■ **Task brief**
Quote exactly and only this range of lines in the data below: the line that holds "k = k b := by" to the line that holds "def code0 (f", both included.

-------- Records shown --------

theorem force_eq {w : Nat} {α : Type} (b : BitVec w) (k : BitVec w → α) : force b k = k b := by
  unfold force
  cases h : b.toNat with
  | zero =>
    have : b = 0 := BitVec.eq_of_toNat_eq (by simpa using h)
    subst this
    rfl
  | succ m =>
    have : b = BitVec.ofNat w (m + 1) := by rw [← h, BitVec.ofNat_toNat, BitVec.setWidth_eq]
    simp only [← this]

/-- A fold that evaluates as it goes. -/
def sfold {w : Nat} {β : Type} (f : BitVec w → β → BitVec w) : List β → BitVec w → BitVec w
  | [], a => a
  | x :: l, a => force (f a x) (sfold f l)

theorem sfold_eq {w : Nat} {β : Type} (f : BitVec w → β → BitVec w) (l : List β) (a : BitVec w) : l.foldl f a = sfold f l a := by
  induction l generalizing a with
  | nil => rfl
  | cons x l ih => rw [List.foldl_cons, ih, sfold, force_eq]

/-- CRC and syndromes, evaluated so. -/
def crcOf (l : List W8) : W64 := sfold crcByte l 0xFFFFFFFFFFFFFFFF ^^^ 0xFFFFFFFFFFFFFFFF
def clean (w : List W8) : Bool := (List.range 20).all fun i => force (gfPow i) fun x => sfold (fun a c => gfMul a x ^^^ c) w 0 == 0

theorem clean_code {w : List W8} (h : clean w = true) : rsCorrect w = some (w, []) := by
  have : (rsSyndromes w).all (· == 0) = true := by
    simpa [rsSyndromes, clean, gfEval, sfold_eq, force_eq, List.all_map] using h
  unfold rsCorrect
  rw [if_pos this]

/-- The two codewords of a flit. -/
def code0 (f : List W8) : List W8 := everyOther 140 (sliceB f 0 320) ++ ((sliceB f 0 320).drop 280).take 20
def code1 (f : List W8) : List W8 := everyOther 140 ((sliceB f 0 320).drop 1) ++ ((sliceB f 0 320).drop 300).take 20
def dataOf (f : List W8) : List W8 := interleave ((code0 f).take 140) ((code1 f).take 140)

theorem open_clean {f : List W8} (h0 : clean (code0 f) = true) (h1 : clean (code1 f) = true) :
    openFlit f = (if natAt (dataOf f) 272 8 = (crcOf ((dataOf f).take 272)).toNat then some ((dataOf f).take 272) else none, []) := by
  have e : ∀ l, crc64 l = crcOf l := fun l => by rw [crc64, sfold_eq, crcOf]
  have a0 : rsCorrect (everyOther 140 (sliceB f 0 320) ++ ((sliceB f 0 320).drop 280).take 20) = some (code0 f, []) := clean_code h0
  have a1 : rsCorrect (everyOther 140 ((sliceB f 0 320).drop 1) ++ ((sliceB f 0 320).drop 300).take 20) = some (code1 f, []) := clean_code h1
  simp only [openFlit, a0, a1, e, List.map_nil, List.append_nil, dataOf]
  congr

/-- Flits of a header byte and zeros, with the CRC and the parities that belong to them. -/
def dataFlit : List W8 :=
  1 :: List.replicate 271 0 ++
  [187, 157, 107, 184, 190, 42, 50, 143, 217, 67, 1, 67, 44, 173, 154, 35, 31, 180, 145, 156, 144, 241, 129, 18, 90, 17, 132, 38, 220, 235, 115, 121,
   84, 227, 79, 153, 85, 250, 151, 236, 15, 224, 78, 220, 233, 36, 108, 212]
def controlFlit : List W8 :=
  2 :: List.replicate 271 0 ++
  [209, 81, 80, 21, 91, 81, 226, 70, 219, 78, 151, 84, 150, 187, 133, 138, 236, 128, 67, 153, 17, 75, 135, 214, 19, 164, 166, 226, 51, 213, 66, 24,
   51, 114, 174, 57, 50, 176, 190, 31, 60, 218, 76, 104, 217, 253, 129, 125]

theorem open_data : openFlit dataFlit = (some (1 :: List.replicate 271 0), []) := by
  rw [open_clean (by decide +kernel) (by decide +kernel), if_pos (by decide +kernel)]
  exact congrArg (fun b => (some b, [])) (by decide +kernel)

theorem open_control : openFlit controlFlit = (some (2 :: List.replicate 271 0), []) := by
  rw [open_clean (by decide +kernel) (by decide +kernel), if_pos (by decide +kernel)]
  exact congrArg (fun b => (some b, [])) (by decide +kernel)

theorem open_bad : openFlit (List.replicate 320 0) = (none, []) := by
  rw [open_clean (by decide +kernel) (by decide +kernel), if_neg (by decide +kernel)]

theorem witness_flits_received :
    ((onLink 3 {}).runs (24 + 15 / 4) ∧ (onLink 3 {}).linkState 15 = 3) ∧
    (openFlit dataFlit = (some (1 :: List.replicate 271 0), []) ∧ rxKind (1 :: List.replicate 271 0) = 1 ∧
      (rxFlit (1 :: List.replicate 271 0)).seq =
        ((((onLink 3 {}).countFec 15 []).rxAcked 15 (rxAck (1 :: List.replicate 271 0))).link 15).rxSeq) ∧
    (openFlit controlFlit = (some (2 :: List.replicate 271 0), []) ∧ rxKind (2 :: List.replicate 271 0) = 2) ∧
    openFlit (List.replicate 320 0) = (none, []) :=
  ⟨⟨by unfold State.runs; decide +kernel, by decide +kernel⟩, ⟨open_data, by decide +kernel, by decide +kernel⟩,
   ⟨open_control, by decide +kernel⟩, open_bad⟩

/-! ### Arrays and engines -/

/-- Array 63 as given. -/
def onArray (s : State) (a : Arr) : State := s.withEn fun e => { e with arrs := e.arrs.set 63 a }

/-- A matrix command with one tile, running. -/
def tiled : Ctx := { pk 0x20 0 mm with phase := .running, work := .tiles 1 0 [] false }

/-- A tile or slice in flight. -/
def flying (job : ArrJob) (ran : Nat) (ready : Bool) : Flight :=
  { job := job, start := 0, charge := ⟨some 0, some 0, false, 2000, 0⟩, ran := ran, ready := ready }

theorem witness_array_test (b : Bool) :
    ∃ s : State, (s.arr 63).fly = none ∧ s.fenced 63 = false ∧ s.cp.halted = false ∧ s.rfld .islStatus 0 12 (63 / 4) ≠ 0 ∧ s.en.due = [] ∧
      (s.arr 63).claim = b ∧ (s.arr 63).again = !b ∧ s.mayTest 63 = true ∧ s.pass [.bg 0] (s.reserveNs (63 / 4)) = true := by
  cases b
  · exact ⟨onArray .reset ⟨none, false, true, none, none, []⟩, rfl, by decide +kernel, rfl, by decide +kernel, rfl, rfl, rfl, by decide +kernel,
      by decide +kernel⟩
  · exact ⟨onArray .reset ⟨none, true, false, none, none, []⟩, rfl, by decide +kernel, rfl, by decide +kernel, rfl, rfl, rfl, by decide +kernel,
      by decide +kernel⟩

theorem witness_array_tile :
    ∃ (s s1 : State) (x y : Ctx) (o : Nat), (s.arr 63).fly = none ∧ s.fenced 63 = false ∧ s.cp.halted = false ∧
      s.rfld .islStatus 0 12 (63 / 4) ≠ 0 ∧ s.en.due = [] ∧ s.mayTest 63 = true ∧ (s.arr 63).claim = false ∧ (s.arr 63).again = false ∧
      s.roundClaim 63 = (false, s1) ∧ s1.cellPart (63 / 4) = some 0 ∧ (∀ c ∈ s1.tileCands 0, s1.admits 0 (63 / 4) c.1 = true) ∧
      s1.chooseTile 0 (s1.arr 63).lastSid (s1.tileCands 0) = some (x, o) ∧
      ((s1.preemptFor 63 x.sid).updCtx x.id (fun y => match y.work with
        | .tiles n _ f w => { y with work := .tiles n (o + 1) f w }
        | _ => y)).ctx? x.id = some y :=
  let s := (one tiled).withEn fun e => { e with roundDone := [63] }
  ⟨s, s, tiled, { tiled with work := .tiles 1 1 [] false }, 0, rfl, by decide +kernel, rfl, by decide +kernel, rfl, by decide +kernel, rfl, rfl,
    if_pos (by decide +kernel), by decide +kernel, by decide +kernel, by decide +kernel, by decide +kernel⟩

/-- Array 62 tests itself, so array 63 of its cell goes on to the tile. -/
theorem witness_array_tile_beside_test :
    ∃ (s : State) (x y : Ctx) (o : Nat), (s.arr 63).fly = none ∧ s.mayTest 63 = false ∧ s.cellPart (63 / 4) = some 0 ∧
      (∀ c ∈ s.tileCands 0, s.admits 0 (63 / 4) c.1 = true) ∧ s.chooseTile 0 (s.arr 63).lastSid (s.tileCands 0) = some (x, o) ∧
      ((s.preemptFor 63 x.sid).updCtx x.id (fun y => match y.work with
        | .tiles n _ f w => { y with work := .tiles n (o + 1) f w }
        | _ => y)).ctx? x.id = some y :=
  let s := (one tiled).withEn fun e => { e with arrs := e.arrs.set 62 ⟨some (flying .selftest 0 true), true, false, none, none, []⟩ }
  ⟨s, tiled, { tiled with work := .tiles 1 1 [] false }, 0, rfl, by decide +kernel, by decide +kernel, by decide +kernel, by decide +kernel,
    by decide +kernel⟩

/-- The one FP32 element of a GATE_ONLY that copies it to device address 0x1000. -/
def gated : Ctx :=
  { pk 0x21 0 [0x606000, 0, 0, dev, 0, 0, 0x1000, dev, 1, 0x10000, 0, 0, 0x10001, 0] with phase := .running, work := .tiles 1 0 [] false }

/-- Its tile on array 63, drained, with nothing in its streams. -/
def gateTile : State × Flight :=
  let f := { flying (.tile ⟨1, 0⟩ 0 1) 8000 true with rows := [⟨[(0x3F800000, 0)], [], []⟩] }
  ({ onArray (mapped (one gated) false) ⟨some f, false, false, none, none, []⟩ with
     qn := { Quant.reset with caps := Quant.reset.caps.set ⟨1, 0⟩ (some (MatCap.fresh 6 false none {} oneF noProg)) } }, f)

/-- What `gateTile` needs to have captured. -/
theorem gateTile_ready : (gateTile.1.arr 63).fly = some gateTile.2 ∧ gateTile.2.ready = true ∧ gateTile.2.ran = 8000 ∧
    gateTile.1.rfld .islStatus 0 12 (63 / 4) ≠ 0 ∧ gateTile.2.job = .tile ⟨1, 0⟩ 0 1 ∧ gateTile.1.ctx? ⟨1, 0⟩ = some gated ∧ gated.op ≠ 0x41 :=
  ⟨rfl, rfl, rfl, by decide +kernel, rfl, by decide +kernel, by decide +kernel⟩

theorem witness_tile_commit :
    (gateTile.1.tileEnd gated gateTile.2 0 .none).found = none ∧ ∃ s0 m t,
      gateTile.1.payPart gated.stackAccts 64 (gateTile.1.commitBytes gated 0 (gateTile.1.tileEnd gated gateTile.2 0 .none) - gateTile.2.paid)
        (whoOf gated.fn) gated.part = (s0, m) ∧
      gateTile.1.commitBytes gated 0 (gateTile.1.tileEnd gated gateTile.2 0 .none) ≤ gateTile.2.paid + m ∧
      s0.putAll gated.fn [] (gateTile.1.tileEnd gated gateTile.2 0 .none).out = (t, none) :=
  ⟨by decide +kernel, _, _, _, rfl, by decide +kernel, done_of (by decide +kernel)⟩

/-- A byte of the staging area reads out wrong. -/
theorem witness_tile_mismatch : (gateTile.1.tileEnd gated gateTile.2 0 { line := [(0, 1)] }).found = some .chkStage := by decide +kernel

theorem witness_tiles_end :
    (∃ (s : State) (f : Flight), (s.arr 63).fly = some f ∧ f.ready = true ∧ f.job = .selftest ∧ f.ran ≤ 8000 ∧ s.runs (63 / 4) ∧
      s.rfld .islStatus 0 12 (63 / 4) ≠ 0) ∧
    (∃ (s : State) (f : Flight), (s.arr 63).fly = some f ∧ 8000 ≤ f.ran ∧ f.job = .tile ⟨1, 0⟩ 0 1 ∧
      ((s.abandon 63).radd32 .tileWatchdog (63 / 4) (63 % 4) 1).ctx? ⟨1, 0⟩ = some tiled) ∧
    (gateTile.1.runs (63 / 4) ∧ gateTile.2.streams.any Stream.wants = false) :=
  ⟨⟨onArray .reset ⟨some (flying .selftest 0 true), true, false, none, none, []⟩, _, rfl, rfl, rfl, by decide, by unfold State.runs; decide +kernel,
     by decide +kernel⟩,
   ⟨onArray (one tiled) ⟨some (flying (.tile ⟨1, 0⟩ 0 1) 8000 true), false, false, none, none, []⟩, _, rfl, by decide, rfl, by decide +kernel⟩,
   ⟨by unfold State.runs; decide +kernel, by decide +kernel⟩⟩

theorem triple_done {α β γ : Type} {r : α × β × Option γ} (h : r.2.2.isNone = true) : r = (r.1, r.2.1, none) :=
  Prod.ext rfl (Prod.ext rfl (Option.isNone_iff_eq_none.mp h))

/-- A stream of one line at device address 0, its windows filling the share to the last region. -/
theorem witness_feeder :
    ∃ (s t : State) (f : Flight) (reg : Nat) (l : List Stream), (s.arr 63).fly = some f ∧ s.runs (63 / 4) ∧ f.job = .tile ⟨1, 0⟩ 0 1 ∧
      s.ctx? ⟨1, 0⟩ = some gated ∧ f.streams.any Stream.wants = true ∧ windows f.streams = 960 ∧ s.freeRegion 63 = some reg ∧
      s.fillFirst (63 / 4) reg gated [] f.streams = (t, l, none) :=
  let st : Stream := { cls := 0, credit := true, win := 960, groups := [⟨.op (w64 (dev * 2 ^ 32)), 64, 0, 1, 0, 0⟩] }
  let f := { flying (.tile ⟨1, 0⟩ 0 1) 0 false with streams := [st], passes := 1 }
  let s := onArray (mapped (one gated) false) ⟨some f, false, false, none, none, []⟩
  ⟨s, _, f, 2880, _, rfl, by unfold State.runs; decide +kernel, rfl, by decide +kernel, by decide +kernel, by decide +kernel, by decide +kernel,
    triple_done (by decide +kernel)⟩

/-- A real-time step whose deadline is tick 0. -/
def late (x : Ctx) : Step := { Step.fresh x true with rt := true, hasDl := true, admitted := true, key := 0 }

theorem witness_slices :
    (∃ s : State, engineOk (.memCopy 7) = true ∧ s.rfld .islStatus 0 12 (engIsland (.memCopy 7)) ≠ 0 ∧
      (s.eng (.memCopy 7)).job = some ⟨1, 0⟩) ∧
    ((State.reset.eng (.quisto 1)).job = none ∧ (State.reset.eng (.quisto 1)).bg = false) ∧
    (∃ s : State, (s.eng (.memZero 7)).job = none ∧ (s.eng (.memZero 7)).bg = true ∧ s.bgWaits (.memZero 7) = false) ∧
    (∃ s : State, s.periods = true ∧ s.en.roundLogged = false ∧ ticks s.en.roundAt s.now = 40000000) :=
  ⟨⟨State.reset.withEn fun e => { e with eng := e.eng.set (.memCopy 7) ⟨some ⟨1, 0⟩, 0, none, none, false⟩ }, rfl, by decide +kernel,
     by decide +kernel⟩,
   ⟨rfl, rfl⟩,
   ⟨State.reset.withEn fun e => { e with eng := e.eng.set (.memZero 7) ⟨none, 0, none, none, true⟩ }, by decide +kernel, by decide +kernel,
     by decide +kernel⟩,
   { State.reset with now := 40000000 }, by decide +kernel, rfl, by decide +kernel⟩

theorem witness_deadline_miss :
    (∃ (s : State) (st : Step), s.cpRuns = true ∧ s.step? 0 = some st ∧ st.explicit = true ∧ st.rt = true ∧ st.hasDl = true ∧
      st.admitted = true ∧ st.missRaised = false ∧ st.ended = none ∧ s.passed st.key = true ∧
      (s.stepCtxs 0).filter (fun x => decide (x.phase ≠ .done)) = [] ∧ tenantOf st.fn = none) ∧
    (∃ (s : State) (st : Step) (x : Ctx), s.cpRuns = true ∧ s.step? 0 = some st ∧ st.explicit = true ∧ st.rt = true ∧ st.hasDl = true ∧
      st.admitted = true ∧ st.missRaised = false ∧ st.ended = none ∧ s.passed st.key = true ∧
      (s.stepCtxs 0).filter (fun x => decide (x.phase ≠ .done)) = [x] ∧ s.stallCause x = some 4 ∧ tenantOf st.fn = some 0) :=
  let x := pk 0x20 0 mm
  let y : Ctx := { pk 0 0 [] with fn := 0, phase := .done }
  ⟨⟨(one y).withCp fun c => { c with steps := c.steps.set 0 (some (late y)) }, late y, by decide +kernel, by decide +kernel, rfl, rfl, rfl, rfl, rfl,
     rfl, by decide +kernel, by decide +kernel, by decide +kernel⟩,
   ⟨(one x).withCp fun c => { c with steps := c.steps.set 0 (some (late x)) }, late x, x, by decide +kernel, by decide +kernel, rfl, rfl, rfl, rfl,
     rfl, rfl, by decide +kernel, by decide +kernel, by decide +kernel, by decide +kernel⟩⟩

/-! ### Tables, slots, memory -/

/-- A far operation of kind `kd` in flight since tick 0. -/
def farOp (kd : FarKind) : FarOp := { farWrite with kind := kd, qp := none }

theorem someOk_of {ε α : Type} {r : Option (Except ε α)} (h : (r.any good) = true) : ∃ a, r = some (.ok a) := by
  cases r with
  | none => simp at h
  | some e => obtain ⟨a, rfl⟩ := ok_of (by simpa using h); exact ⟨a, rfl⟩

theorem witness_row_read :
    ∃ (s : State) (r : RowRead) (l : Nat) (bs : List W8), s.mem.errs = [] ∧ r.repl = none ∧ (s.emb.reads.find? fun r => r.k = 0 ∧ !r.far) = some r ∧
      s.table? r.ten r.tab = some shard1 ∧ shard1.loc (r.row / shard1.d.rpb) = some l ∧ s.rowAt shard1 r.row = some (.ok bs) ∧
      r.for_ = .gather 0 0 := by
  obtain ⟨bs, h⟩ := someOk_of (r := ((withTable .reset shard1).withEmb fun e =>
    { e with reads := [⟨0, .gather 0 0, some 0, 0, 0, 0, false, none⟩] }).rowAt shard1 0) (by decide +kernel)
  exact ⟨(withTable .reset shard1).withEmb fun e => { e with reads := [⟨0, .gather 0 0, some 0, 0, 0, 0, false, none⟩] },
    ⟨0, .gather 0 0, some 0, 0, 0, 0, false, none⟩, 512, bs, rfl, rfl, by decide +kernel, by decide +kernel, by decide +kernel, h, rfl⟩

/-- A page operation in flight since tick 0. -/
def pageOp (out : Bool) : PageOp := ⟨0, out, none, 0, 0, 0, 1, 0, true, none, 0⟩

--------
-------- Records shown --------

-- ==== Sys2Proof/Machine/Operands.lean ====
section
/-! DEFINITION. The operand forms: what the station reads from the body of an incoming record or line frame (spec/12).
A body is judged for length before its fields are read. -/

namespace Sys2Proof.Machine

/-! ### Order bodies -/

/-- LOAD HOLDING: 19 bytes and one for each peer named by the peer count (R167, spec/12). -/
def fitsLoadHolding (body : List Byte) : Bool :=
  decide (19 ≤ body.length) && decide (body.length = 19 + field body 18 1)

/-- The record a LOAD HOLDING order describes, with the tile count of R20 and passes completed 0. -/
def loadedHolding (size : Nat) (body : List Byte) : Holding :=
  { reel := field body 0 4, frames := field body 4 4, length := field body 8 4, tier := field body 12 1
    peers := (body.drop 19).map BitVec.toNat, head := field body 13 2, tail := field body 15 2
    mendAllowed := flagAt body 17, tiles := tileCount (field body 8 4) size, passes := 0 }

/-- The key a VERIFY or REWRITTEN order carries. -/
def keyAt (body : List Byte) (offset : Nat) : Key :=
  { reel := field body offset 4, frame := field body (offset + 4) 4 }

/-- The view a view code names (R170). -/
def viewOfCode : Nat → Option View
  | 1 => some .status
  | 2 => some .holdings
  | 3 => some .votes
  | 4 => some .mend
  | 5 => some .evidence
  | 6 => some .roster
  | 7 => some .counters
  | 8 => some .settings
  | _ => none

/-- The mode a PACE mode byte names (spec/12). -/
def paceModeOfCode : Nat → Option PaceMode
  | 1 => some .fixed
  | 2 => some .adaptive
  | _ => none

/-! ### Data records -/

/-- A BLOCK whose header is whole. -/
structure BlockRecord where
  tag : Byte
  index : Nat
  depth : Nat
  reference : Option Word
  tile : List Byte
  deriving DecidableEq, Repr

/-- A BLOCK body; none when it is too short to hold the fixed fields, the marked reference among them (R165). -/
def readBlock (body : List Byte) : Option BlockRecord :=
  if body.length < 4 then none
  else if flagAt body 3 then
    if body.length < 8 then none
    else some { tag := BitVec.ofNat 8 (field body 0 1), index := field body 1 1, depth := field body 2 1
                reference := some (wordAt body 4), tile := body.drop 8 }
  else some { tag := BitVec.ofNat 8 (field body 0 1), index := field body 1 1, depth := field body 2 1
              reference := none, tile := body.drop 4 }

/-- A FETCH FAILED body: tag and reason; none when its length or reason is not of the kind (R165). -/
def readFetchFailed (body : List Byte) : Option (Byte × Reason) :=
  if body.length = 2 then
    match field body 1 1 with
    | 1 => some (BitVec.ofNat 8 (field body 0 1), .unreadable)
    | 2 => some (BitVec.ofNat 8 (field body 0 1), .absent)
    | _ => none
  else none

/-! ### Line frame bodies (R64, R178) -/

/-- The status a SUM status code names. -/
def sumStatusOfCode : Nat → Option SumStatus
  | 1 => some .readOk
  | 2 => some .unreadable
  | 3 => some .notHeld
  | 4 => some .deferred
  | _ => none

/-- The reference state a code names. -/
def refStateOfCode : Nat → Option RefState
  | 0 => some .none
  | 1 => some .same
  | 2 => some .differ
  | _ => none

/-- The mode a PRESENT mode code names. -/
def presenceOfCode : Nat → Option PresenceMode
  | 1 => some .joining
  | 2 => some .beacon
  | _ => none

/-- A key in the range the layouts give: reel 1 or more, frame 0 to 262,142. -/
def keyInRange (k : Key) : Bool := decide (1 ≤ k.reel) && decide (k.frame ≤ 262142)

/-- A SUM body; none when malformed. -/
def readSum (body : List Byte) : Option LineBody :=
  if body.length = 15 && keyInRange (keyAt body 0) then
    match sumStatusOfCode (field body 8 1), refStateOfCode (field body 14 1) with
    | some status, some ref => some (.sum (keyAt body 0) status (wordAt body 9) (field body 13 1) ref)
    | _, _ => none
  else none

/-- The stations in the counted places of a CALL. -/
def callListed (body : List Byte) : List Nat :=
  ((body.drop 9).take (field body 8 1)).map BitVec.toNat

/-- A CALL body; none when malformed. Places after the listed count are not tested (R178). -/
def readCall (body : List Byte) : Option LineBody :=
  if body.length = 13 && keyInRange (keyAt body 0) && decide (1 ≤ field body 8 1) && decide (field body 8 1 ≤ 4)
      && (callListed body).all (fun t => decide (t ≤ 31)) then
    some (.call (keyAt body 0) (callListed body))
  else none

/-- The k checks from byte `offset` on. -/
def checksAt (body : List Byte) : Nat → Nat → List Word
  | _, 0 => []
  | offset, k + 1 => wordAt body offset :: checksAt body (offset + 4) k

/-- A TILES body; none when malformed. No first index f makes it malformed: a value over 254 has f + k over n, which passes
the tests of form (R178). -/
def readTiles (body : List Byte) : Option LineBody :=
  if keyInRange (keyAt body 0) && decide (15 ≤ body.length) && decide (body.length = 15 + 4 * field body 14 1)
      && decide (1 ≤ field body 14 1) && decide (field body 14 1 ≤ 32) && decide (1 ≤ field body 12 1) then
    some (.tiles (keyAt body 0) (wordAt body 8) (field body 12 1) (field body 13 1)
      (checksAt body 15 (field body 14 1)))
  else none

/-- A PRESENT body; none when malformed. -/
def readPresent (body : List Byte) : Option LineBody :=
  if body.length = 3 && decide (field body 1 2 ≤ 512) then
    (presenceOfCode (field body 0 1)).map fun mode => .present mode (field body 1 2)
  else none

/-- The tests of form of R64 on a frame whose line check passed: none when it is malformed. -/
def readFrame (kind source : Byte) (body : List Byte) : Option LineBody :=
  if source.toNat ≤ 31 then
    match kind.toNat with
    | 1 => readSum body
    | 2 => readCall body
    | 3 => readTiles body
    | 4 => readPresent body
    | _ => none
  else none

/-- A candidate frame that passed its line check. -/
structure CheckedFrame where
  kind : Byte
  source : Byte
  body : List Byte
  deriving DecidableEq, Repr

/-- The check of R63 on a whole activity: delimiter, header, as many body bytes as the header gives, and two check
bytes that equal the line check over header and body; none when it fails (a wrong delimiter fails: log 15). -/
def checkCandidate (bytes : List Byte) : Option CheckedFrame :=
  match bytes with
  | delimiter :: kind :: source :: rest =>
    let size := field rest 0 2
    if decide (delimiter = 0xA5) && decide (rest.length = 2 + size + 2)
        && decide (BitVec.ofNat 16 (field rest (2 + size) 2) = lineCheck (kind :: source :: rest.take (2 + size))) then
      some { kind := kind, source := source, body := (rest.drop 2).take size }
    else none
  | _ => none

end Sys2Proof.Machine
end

--------

■ **Reply**
theorem force_eq {w : Nat} {α : Type} (b : BitVec w) (k : BitVec w → α) : force b k = k b := by
  unfold force
  cases h : b.toNat with
  | zero =>
    have : b = 0 := BitVec.eq_of_toNat_eq (by simpa using h)
    subst this
    rfl
  | succ m =>
    have : b = BitVec.ofNat w (m + 1) := by rw [← h, BitVec.ofNat_toNat, BitVec.setWidth_eq]
    simp only [← this]

/-- A fold that evaluates as it goes. -/
def sfold {w : Nat} {β : Type} (f : BitVec w → β → BitVec w) : List β → BitVec w → BitVec w
  | [], a => a
  | x :: l, a => force (f a x) (sfold f l)

theorem sfold_eq {w : Nat} {β : Type} (f : BitVec w → β → BitVec w) (l : List β) (a : BitVec w) : l.foldl f a = sfold f l a := by
  induction l generalizing a with
  | nil => rfl
  | cons x l ih => rw [List.foldl_cons, ih, sfold, force_eq]

/-- CRC and syndromes, evaluated so. -/
def crcOf (l : List W8) : W64 := sfold crcByte l 0xFFFFFFFFFFFFFFFF ^^^ 0xFFFFFFFFFFFFFFFF
def clean (w : List W8) : Bool := (List.range 20).all fun i => force (gfPow i) fun x => sfold (fun a c => gfMul a x ^^^ c) w 0 == 0

theorem clean_code {w : List W8} (h : clean w = true) : rsCorrect w = some (w, []) := by
  have : (rsSyndromes w).all (· == 0) = true := by
    simpa [rsSyndromes, clean, gfEval, sfold_eq, force_eq, List.all_map] using h
  unfold rsCorrect
  rw [if_pos this]

/-- The two codewords of a flit. -/
def code0 (f : List W8) : List W8 := everyOther 140 (sliceB f 0 320) ++ ((sliceB f 0 320).drop 280).take 20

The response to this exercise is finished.